## EXERCISE AIM
Every line in the records below that holds "theorem" must be identified and copied.

## RECORD EXCERPTS
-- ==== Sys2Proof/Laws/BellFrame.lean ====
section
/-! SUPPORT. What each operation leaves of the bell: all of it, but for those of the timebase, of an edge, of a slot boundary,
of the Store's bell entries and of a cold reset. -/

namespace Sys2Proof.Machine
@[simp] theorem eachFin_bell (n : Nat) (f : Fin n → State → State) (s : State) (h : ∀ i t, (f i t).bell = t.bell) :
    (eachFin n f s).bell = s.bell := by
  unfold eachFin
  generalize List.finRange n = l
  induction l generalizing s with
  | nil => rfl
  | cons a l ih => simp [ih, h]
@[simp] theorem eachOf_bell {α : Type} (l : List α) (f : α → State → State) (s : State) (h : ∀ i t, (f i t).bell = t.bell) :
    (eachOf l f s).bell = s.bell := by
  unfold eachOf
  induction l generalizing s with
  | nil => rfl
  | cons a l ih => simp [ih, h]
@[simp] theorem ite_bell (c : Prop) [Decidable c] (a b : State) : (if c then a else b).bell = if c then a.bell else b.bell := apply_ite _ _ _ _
==
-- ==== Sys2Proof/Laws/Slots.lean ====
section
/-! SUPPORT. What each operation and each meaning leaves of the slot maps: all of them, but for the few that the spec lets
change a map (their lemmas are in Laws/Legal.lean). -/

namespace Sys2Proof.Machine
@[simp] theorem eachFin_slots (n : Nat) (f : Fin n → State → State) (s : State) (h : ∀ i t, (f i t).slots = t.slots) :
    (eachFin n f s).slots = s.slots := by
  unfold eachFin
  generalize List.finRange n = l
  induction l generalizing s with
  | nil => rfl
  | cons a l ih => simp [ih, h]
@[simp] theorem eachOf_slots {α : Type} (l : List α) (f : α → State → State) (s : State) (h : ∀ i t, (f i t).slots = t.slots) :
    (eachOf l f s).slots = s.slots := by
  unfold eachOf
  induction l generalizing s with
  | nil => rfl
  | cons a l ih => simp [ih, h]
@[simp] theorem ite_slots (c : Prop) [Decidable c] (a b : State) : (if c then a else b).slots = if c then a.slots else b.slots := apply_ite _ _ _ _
--
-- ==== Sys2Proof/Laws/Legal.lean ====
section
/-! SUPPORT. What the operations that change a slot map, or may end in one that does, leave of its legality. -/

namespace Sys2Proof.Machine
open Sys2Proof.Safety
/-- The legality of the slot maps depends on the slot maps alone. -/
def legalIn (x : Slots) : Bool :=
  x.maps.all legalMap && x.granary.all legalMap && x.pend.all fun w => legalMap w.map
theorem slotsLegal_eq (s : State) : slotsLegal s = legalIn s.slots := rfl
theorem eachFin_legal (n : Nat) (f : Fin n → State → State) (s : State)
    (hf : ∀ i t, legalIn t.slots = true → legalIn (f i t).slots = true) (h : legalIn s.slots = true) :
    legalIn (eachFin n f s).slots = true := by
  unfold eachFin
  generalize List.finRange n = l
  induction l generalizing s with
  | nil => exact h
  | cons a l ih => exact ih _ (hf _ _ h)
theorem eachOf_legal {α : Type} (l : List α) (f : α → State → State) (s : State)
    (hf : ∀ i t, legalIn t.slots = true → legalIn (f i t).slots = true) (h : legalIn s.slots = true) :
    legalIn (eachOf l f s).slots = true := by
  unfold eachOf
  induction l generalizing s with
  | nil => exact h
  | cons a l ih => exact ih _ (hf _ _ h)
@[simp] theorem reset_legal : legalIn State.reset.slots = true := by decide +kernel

## ANSWER TO THIS EXERCISE
@[simp] theorem eachFin_bell (n : Nat) (f : Fin n → State → State) (s : State) (h : ∀ i t, (f i t).bell = t.bell) :
@[simp] theorem eachOf_bell {α : Type} (l : List α) (f : α → State → State) (s : State) (h : ∀ i t, (f i t).bell = t.bell) :
@[simp] theorem ite_bell (c : Prop) [Decidable c] (a b : State) : (if c then a else b).bell = if c then a.bell else b.bell := apply_ite _ _ _ _
@[simp] theorem eachFin_slots (n : Nat) (f : Fin n → State → State) (s : State) (h : ∀ i t, (f i t).slots = t.slots) :
@[simp] theorem eachOf_slots {α : Type} (l : List α) (f : α → State → State) (s : State) (h : ∀ i t, (f i t).slots = t.slots) :
@[simp] theorem ite_slots (c : Prop) [Decidable c] (a b : State) : (if c then a else b).slots = if c then a.slots else b.slots := apply_ite _ _ _ _
theorem slotsLegal_eq (s : State) : slotsLegal s = legalIn s.slots := rfl
theorem eachFin_legal (n : Nat) (f : Fin n → State → State) (s : State)
theorem eachOf_legal {α : Type} (l : List α) (f : α → State → State) (s : State)
@[simp] theorem reset_legal : legalIn State.reset.slots = true := by decide +kernel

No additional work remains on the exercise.